I originally found out about this when a program, written by someone else,
created a set of files on a NTFS 5 partition of Win2K. These are long
filenames and are entirely a mixture of upper case letters and numbers. My
program's users were trying to access these files, using wildcards, with
lower case letters. Presumably this was simply to avoid using the shift
key. Of course, that would work for any native Microsoft provided program,
such as dir. The wildcard pattern matched no files at all. Changing to
upper case worked around that problem.
It is possible that something else is going on here, like Microsoft
attempting to provide 8.3 versions of the names as well when
findfirst/findnext is executed. I will have to experiment.
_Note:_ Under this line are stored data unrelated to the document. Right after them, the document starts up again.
/-- What a failed exchange does before its failure is handed on (R31, R7, R42): the run rises, the grade and the reading
become VOID, and a run of 3 faults the camera. The exchange that turns the grade VOID owes a THERMAL_READ even when it is
itself a THERMAL_READ's (DESIGN CHOICE, log 38: R42 and R43 say different things of it). -/
def countFailure (p : PortId) (s : State) : State :=
  let void := (s.port p).grade.isNone
  let s := s.modPort p (fun c => { c with
    run := min 3 (c.run + 1), grade := none, reading := if c.power.railOn then none else c.reading })
  let s := if void then s else setGradeChanged p s
  let s := if (s.port p).run = 3 && !(s.port p).power.isLost then enterFault p .laneLost s else s
  if void || (s.port p).power.isLost then s else s.modPort p Port.oweThermal

/-- An exchange failed after its retry (R31). The write through of a failed write is taken whatever becomes of the camera
(R48). -/
def exchangeFailure (p : PortId) (e : Exchange) (s : State) : State :=
  match e.src with
  | .discarded => setLane p none s
  | .wake w =>
    let s := setLane p none (countFailure p s)
    let s := if e.throughPart then writeThrough p ⟨e.attr, e.data⟩ false s else s
    wakeFailure p w s
  | .job =>
    let s := setLane p none (countFailure p s)
    let s := if e.throughPart then writeThrough p ⟨e.attr, e.data⟩ false s else s
    withHead p (fun j => jobFailure p j) s

/-- An attempt failed: the first is repeated at once with the same frame, the retry fails the exchange (R31). -/
def attemptFailed (p : PortId) (e : Exchange) (s : State) : State :=
  if e.retry then exchangeFailure p e s
  else setLane p (some { e with retry := true, started := s.clock }) s

end Sys2Proof.Machine
end

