/-- RESERVATION_START: a deep wake starts in DEEP (phase RAMP for the profile's inrush slots), a resume in DOZE and KEEPWARM
(one wake-line pulse, the latency from the pulse), each in the state it was placed from; in any other state it is released.
(That the first read of a resume falls due at the clock value of its start plus its latency, within a slot or not, is the
model's choice, log 11.)

A resume whose start slot is reached while a POWER_MODE job of the port is in flight waits for that job's end, the
reservation started and the camera in its state. It starts when the job completes, and also when the job fails after the
camera has left the state the job was enqueued for. When the job fails and the camera is still in that state, the camera
returns to READY with the note PAUSE_ABANDONED and its rest timer started, no resume is made or left waiting, and the
started reservation is kept. (The ages of an attempt at which a response or the limit counts are the model's choice, log 9.)
(That the first read of a resume delayed so is counted from that clock value, which may lie within a slot, is the model's
choice, log 11.)

RESERVATION_WINDOW_END: the reservation is released when its last slot has passed; the commitment ends when the camera is in
none of the committed states. -/
def Obligations.ReservationWindow : Prop :=
  (∀ (p : PortId) (s : State) (r : Reservation) (f : Profile), (s.port p).resv = some r → r.started = false →
     s.slotReached r.start = true → (s.port p).profile = some f →
     (r.from_ = .deep → (s.port p).power = .deep →
       ∃ u : State, exec (.reservationStart p) s = .next (finish u) ∧
         (u.port p).power = .waking ⟨.ramp (addSlot r.start f.inrushSlots), none, ⟨r.ready, r.needed⟩, none⟩ ∧
         (u.port p).resv = some { r with started := true } ∧ u.marked p ∧
         (∀ j ∈ (u.port p).queue, j.isPowerMode = false ∨ j.started = true) ∧ (u.port p).overFrom = some s.clock ∧
         u.still = s.still ∧ (∀ q, q ≠ p → u.port q = s.port q)) ∧
     (r.from_ ≠ .deep → (s.port p).power.paused? = some r.from_ →
       (∀ j ∈ (s.port p).queue, j.isPowerMode = true → j.started = false) →
       ∃ u : State, exec (.reservationStart p) s = .next (finish u) ∧
         (u.port p).power = .waking ⟨.resume (some (addMs s.clock (10 *
           (if r.from_ = .keepwarm then max 1 (ceilDiv f.resumeLatency 3) else f.resumeLatency)))) 0, none,
           ⟨r.ready, r.needed⟩, none⟩ ∧
         (u.port p).wakePulses = (s.port p).wakePulses + 1 ∧ (u.port p).resv = some { r with started := true } ∧
         u.marked p ∧ u.still = s.still ∧ (∀ q, q ≠ p → u.port q = s.port q)) ∧
     ((s.port p).power.paused? ≠ some r.from_ →
       ∃ u : State, exec (.reservationStart p) s = .next (finish u) ∧ (u.port p).resv = none ∧
         (u.port p).power = (s.port p).power ∧ u.still = s.still ∧ (∀ q, q ≠ p → u.port q = s.port q))) ∧
  ((∀ (p : PortId) (s : State) (r : Reservation), (s.port p).resv = some r → r.started = false →
     s.slotReached r.start = true → r.from_ ≠ .deep → (s.port p).power.paused? = some r.from_ →
     (∃ j ∈ (s.port p).queue, j.isPowerMode = true ∧ j.started = true) →
     exec (.reservationStart p) s = .next (finish (s.modPort p (fun c => { c with
       resv := some { r with started := true }, resumeWait := some ⟨r.ready, r.needed⟩ })))) ∧
   (∀ (p : PortId) (s : State) (e : Exchange) (j : Job) (js : List Job) (t : Target) (g : Forecast) (f : Profile)
       (st d : Byte) (a : Bool), JobSucceeds p e j js st d s → e.op = .write → e.attr = 15 → j.kind = .powerMode t →
     (s.port p).resumeWait = some g → ((∃ k, (s.port p).power = .doze k) ∨ (s.port p).power.isKeepwarm = true) →
     (s.port p).profile = some f → ∃ u : State,
       exec (.laneResponse p st d (responseCheck st d) a) s = .next (finish u) ∧ ResumeStarted p g f s u ∧
       (u.port p).run = 0) ∧
   (∀ (p : PortId) (s : State) (e : Exchange) (j : Job) (js : List Job) (t : Target) (g : Forecast) (f : Profile)
       (a : Bool), JobFails p e j js s → e.op = .write → e.attr = 15 → j.kind = .powerMode t →
     (s.port p).resumeWait = some g → ((∃ k, (s.port p).power = .doze k) ∨ (s.port p).power.isKeepwarm = true) →
     (s.port p).profile = some f →
     ((s.port p).power.paused? ≠ some t → ∃ u : State, exec (.responseLimitExpiry p a) s = .next (finish u) ∧
       ResumeStarted p g f s u ∧ (u.port p).run = (s.port p).run + 1) ∧
     ((s.port p).power.paused? = some t → (s.port p).startedResv = true → ∃ u : State,
       exec (.responseLimitExpiry p a) s = .next (finish u) ∧ (u.port p).power.isReady = true ∧
       (u.port p).power = .ready (s.restFrom p) none ∧ (u.port p).resumeWait = none ∧ (u.port p).noteAbandoned = true ∧
         (u.port p).resv = (s.port p).resv ∧
       (u.port p).wakePulses = (s.port p).wakePulses ∧ (u.port p).run = (s.port p).run + 1 ∧ u.marked p ∧
       u.still = s.still ∧ (∀ q, q ≠ p → u.port q = s.port q)))) ∧
  (∀ (p : PortId) (s : State) (r : Reservation), (s.port p).resv = some r → r.started = true →
     s.slotReached (addSlot r.start r.length) = true →
     exec (.reservationWindowEnd p) s = .next (finish (s.modPort p (fun c => { c with
       resv := none, commitment := if c.power.awakeState then c.commitment else none }))))
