@[simp] theorem clock_setEntry (k : Position) (e : Option IdEntry) (s : State) : (s.setEntry k e).clock = s.clock := rfl
@[simp] theorem ports_setEntry (k : Position) (e : Option IdEntry) (s : State) : (s.setEntry k e).ports = s.ports := rfl
@[simp] theorem stations_setEntry (k : Position) (e : Option IdEntry) (s : State) : (s.setEntry k e).stations = s.stations := rfl
@[simp] theorem steady_setEntry (k : Position) (e : Option IdEntry) (s : State) : (s.setEntry k e).steady = s.steady := rfl
@[simp] theorem inrush_setEntry (k : Position) (e : Option IdEntry) (s : State) : (s.setEntry k e).inrush = s.inrush := rfl
@[simp] theorem aging_setEntry (k : Position) (e : Option IdEntry) (s : State) : (s.setEntry k e).aging = s.aging := rfl
@[simp] theorem walk_setEntry (k : Position) (e : Option IdEntry) (s : State) : (s.setEntry k e).walk = s.walk := rfl
@[simp] theorem cues_setEntry (k : Position) (e : Option IdEntry) (s : State) : (s.setEntry k e).cues = s.cues := rfl
@[simp] theorem lastCue_setEntry (k : Position) (e : Option IdEntry) (s : State) : (s.setEntry k e).lastCue = s.lastCue := rfl
@[simp] theorem postings_setEntry (k : Position) (e : Option IdEntry) (s : State) : (s.setEntry k e).postings = s.postings := rfl
@[simp] theorem owner_setEntry (k : Position) (e : Option IdEntry) (s : State) : (s.setEntry k e).owner = s.owner := rfl
@[simp] theorem lock_setEntry (k : Position) (e : Option IdEntry) (s : State) : (s.setEntry k e).lock = s.lock := rfl
@[simp] theorem waiting_setEntry (k : Position) (e : Option IdEntry) (s : State) : (s.setEntry k e).waiting = s.waiting := rfl
@[simp] theorem syncEnd_setEntry (k : Position) (e : Option IdEntry) (s : State) : (s.setEntry k e).syncEnd = s.syncEnd := rfl
@[simp] theorem adv_setEntry (k : Position) (e : Option IdEntry) (s : State) : (s.setEntry k e).adv = s.adv := rfl
@[simp] theorem traps_setEntry (k : Position) (e : Option IdEntry) (s : State) : (s.setEntry k e).traps = s.traps := rfl
@[simp] theorem events_setEntry (k : Position) (e : Option IdEntry) (s : State) : (s.setEntry k e).events = s.events := rfl
@[simp] theorem line_setEntry (k : Position) (e : Option IdEntry) (s : State) : (s.setEntry k e).line = s.line := rfl
@[simp] theorem settles_setEntry (k : Position) (e : Option IdEntry) (s : State) : (s.setEntry k e).settles = s.settles := rfl
@[simp] theorem settleReady_setEntry (k : Position) (e : Option IdEntry) (s : State) : (s.setEntry k e).settleReady = s.settleReady := rfl
@[simp] theorem reports_setEntry (k : Position) (e : Option IdEntry) (s : State) : (s.setEntry k e).reports = s.reports := rfl
@[simp] theorem eventsMark_setEntry (k : Position) (e : Option IdEntry) (s : State) : (s.setEntry k e).eventsMark = s.eventsMark := rfl
@[simp] theorem lastReport_setEntry (k : Position) (e : Option IdEntry) (s : State) : (s.setEntry k e).lastReport = s.lastReport := rfl
@[simp] theorem inXfer_setEntry (k : Position) (e : Option IdEntry) (s : State) : (s.setEntry k e).inXfer = s.inXfer := rfl
@[simp] theorem resend_setEntry (k : Position) (e : Option IdEntry) (s : State) : (s.setEntry k e).resend = s.resend := rfl
@[simp] theorem restart_setEntry (k : Position) (e : Option IdEntry) (s : State) : (s.setEntry k e).restart = s.restart := rfl
@[simp] theorem heldOut_setEntry (k : Position) (e : Option IdEntry) (s : State) : (s.setEntry k e).heldOut = s.heldOut := rfl
@[simp] theorem attached_setEntry (k : Position) (e : Option IdEntry) (s : State) : (s.setEntry k e).attached = s.attached := rfl
@[simp] theorem reattachAt_setEntry (k : Position) (e : Option IdEntry) (s : State) : (s.setEntry k e).reattachAt = s.reattachAt := rfl
@[simp] theorem tickets_setEntry (k : Position) (e : Option IdEntry) (s : State) : (s.setEntry k e).tickets = s.tickets := rfl
@[simp] theorem freeCount_setEntry (k : Position) (e : Option IdEntry) (s : State) : (s.setEntry k e).freeCount = s.freeCount := rfl
@[simp] theorem pending_setEntry (k : Position) (e : Option IdEntry) (s : State) : (s.setEntry k e).pending = s.pending := rfl

@[simp] theorem clock_modCue (id : Nat) (f : Cue → Cue) (s : State) : (modCue id f s).clock = s.clock := rfl
@[simp] theorem ports_modCue (id : Nat) (f : Cue → Cue) (s : State) : (modCue id f s).ports = s.ports := rfl
@[simp] theorem stations_modCue (id : Nat) (f : Cue → Cue) (s : State) : (modCue id f s).stations = s.stations := rfl
@[simp] theorem steady_modCue (id : Nat) (f : Cue → Cue) (s : State) : (modCue id f s).steady = s.steady := rfl
@[simp] theorem inrush_modCue (id : Nat) (f : Cue → Cue) (s : State) : (modCue id f s).inrush = s.inrush := rfl
@[simp] theorem table_modCue (id : Nat) (f : Cue → Cue) (s : State) : (modCue id f s).table = s.table := rfl
@[simp] theorem aging_modCue (id : Nat) (f : Cue → Cue) (s : State) : (modCue id f s).aging = s.aging := rfl
@[simp] theorem walk_modCue (id : Nat) (f : Cue → Cue) (s : State) : (modCue id f s).walk = s.walk := rfl
@[simp] theorem lastCue_modCue (id : Nat) (f : Cue → Cue) (s : State) : (modCue id f s).lastCue = s.lastCue := rfl
@[simp] theorem postings_modCue (id : Nat) (f : Cue → Cue) (s : State) : (modCue id f s).postings = s.postings := rfl
@[simp] theorem owner_modCue (id : Nat) (f : Cue → Cue) (s : State) : (modCue id f s).owner = s.owner := rfl
@[simp] theorem lock_modCue (id : Nat) (f : Cue → Cue) (s : State) : (modCue id f s).lock = s.lock := rfl
@[simp] theorem waiting_modCue (id : Nat) (f : Cue → Cue) (s : State) : (modCue id f s).waiting = s.waiting := rfl
@[simp] theorem syncEnd_modCue (id : Nat) (f : Cue → Cue) (s : State) : (modCue id f s).syncEnd = s.syncEnd := rfl
@[simp] theorem adv_modCue (id : Nat) (f : Cue → Cue) (s : State) : (modCue id f s).adv = s.adv := rfl
@[simp] theorem traps_modCue (id : Nat) (f : Cue → Cue) (s : State) : (modCue id f s).traps = s.traps := rfl
@[simp] theorem events_modCue (id : Nat) (f : Cue → Cue) (s : State) : (modCue id f s).events = s.events := rfl
@[simp] theorem line_modCue (id : Nat) (f : Cue → Cue) (s : State) : (modCue id f s).line = s.line := rfl
@[simp] theorem settles_modCue (id : Nat) (f : Cue → Cue) (s : State) : (modCue id f s).settles = s.settles := rfl
@[simp] theorem settleReady_modCue (id : Nat) (f : Cue → Cue) (s : State) : (modCue id f s).settleReady = s.settleReady := rfl
@[simp] theorem reports_modCue (id : Nat) (f : Cue → Cue) (s : State) : (modCue id f s).reports = s.reports := rfl
@[simp] theorem eventsMark_modCue (id : Nat) (f : Cue → Cue) (s : State) : (modCue id f s).eventsMark = s.eventsMark := rfl
@[simp] theorem lastReport_modCue (id : Nat) (f : Cue → Cue) (s : State) : (modCue id f s).lastReport = s.lastReport := rfl
@[simp] theorem inXfer_modCue (id : Nat) (f : Cue → Cue) (s : State) : (modCue id f s).inXfer = s.inXfer := rfl
@[simp] theorem resend_modCue (id : Nat) (f : Cue → Cue) (s : State) : (modCue id f s).resend = s.resend := rfl
@[simp] theorem restart_modCue (id : Nat) (f : Cue → Cue) (s : State) : (modCue id f s).restart = s.restart := rfl
@[simp] theorem heldOut_modCue (id : Nat) (f : Cue → Cue) (s : State) : (modCue id f s).heldOut = s.heldOut := rfl
@[simp] theorem attached_modCue (id : Nat) (f : Cue → Cue) (s : State) : (modCue id f s).attached = s.attached := rfl
@[simp] theorem reattachAt_modCue (id : Nat) (f : Cue → Cue) (s : State) : (modCue id f s).reattachAt = s.reattachAt := rfl
@[simp] theorem tickets_modCue (id : Nat) (f : Cue → Cue) (s : State) : (modCue id f s).tickets = s.tickets := rfl
@[simp] theorem freeCount_modCue (id : Nat) (f : Cue → Cue) (s : State) : (modCue id f s).freeCount = s.freeCount := rfl
@[simp] theorem pending_modCue (id : Nat) (f : Cue → Cue) (s : State) : (modCue id f s).pending = s.pending := rfl

@[simp] theorem clock_removeCue (id : Nat) (s : State) : (removeCue id s).clock = s.clock := rfl
@[simp] theorem ports_removeCue (id : Nat) (s : State) : (removeCue id s).ports = s.ports := rfl
@[simp] theorem stations_removeCue (id : Nat) (s : State) : (removeCue id s).stations = s.stations := rfl
@[simp] theorem steady_removeCue (id : Nat) (s : State) : (removeCue id s).steady = s.steady := rfl
@[simp] theorem inrush_removeCue (id : Nat) (s : State) : (removeCue id s).inrush = s.inrush := rfl
@[simp] theorem table_removeCue (id : Nat) (s : State) : (removeCue id s).table = s.table := rfl
@[simp] theorem aging_removeCue (id : Nat) (s : State) : (removeCue id s).aging = s.aging := rfl
@[simp] theorem walk_removeCue (id : Nat) (s : State) : (removeCue id s).walk = s.walk := rfl
@[simp] theorem lastCue_removeCue (id : Nat) (s : State) : (removeCue id s).lastCue = s.lastCue := rfl
@[simp] theorem postings_removeCue (id : Nat) (s : State) : (removeCue id s).postings = s.postings := rfl
@[simp] theorem owner_removeCue (id : Nat) (s : State) : (removeCue id s).owner = s.owner := rfl
@[simp] theorem lock_removeCue (id : Nat) (s : State) : (removeCue id s).lock = s.lock := rfl
@[simp] theorem waiting_removeCue (id : Nat) (s : State) : (removeCue id s).waiting = s.waiting := rfl
@[simp] theorem syncEnd_removeCue (id : Nat) (s : State) : (removeCue id s).syncEnd = s.syncEnd := rfl
@[simp] theorem adv_removeCue (id : Nat) (s : State) : (removeCue id s).adv = s.adv := rfl
@[simp] theorem traps_removeCue (id : Nat) (s : State) : (removeCue id s).traps = s.traps := rfl
@[simp] theorem events_removeCue (id : Nat) (s : State) : (removeCue id s).events = s.events := rfl
@[simp] theorem line_removeCue (id : Nat) (s : State) : (removeCue id s).line = s.line := rfl
@[simp] theorem settles_removeCue (id : Nat) (s : State) : (removeCue id s).settles = s.settles := rfl
@[simp] theorem settleReady_removeCue (id : Nat) (s : State) : (removeCue id s).settleReady = s.settleReady := rfl
@[simp] theorem reports_removeCue (id : Nat) (s : State) : (removeCue id s).reports = s.reports := rfl
@[simp] theorem eventsMark_removeCue (id : Nat) (s : State) : (removeCue id s).eventsMark = s.eventsMark := rfl
@[simp] theorem lastReport_removeCue (id : Nat) (s : State) : (removeCue id s).lastReport = s.lastReport := rfl
@[simp] theorem inXfer_removeCue (id : Nat) (s : State) : (removeCue id s).inXfer = s.inXfer := rfl
@[simp] theorem resend_removeCue (id : Nat) (s : State) : (removeCue id s).resend = s.resend := rfl
@[simp] theorem restart_removeCue (id : Nat) (s : State) : (removeCue id s).restart = s.restart := rfl
@[simp] theorem heldOut_removeCue (id : Nat) (s : State) : (removeCue id s).heldOut = s.heldOut := rfl
@[simp] theorem attached_removeCue (id : Nat) (s : State) : (removeCue id s).attached = s.attached := rfl
@[simp] theorem reattachAt_removeCue (id : Nat) (s : State) : (removeCue id s).reattachAt = s.reattachAt := rfl
@[simp] theorem tickets_removeCue (id : Nat) (s : State) : (removeCue id s).tickets = s.tickets := rfl
@[simp] theorem freeCount_removeCue (id : Nat) (s : State) : (removeCue id s).freeCount = s.freeCount := rfl
@[simp] theorem pending_removeCue (id : Nat) (s : State) : (removeCue id s).pending = s.pending := rfl
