-- ==== Sys2Proof/Laws/Budgets.lean ====
section
/-! SUPPORT. The two budgets (R83, R110): the committed steady current and the occupancy of a slot as sums over the ports, what one
port's change does to them, and the updates that keep `WithinBudgets`. -/

namespace Sys2Proof.Machine

set_option Elab.async false

/-! ## Sums over the ports -/

/-- What a port adds to the occupancy of a slot (R110). -/
def Port.draw (x : Nat) (c : Port) : Nat :=
  match c.resv with
  | some r => if r.covers x then r.current else 0
  | none => 0

theorem foldl_add {α : Type} (f : α → Nat) (l : List α) (n : Nat) :
    l.foldl (fun acc a => acc + f a) n = n + (l.map f).sum := by
  induction l generalizing n with
  | nil => rfl
  | cons a l ih => simp [ih, Nat.add_assoc]

theorem committed_eq (s : State) : s.committed = (allPorts.map fun p => (s.port p).commitment.getD 0).sum := by
  simp [State.committed, foldl_add]

theorem occupancy_eq (s : State) (x : Nat) : s.occupancy x = (allPorts.map fun p => (s.port p).draw x).sum := by
  rw [← Nat.zero_add (List.sum _), ← foldl_add]
  unfold State.occupancy
  congr
  funext acc p
  unfold Port.draw
  cases (s.port p).resv with
  | none => rfl
  | some r => dsimp only; split <;> rfl

/-- A slot lies at or after now_slot. -/
theorem offset_nonneg (s : State) (x : Nat) : 0 ≤ s.offset x ↔ diffSlot x s.nowSlot < 200000000 := by
  have : diffSlot x s.nowSlot < 400000000 := Nat.mod_lt _ (by decide)
  unfold State.offset
  dsimp only
  generalize diffSlot x s.nowSlot = d at *
  by_cases h : d < 200000000
  · simp [h]
  · rw [if_neg h]
    omega

/-- An offset from the difference it is read from. -/
theorem offset_cases (s : State) (x : Nat) : (diffSlot x s.nowSlot < 200000000 ∧ s.offset x = diffSlot x s.nowSlot) ∨
    (200000000 ≤ diffSlot x s.nowSlot ∧ s.offset x = (diffSlot x s.nowSlot : Int) - 400000000) := by
  unfold State.offset
  dsimp only
  split <;> omega

/-- A slot given by an offset lies no further ahead. -/
theorem offset_slotAt_le (s : State) (k : Nat) : s.offset (s.slotAt k) ≤ k := by
  have : diffSlot (s.slotAt k) s.nowSlot = k % 400000000 := by
    unfold diffSlot State.slotAt addSlot Config.slotMod
    omega
  unfold State.offset
  dsimp only
  rw [this]
  split <;> omega

/-- A sum grows by no more than one term does, when no other term grows. -/
theorem sum_le_of_one {α : Type} {l : List α} (nd : l.Nodup) (f g : α → Nat) (p : α) (d : Nat)
    (other : ∀ q, q ≠ p → g q ≤ f q) (one : g p ≤ f p + d) : (l.map g).sum ≤ (l.map f).sum + d := by
  have rest : ∀ {l : List α}, p ∉ l → (l.map g).sum ≤ (l.map f).sum := by
    intro l
    induction l with
    | nil => exact fun _ => le_rfl
    | cons a l ih =>
      intro h
      simp only [List.mem_cons, not_or] at h
      have := other a (Ne.symm h.1)
      have := ih h.2
      simp only [List.map_cons, List.sum_cons]
      omega
  induction l with
  | nil => simp
  | cons a l ih =>
    rw [List.nodup_cons] at nd
    simp only [List.map_cons, List.sum_cons]
    by_cases h : a = p
    · subst h
      have := rest nd.1
      omega
    · have := other a h
      have := ih nd.2
      omega

theorem le_sum_of_mem {α : Type} {l : List α} (f : α → Nat) {a : α} (h : a ∈ l) : f a ≤ (l.map f).sum := by
  induction l with
  | nil => cases h
  | cons b l ih =>
    simp only [List.map_cons, List.sum_cons]
    cases h with
    | head => omega
    | tail _ h => have := ih h; omega

/-- A sum falls by what one of its terms does, when no term grows. -/
theorem sum_add_le {α : Type} {l : List α} {f g : α → Nat} {p : α} {d : Nat} (h : p ∈ l) (le : ∀ q, g q ≤ f q)
    (one : g p + d ≤ f p) : (l.map g).sum + d ≤ (l.map f).sum := by
  have rest : ∀ l : List α, (l.map g).sum ≤ (l.map f).sum := fun l => by
    induction l with
    | nil => exact le_rfl
    | cons a l ih => have := le a; simp only [List.map_cons, List.sum_cons]; omega
  induction l with
  | nil => cases h
  | cons a l ih =>
    simp only [List.map_cons, List.sum_cons]
    cases h with
    | head => have := rest l; omega
    | tail _ h => have := ih h; have := le a; omega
On my suggestion of a different algorithm. What I meant (simpilified to one
dictory level) was the equivalent of
pattern = lowercase(pattern)
while (filename = getdirectoryentry()) {
if match(pattern,lowercase(filename))
do something with filename (still in its original case)
}
This should work for 8.3 filesystems.
You guys are doing wonderful work. If the behaviour I am looking for is
wrong for you for any reason, I will simply replace glob() by one of my own
choosing. For my development system, I really don't care much about this
but it is simply too hard to explain this to everyone else, most of which
have never seen a case sensitive operating system in the first place.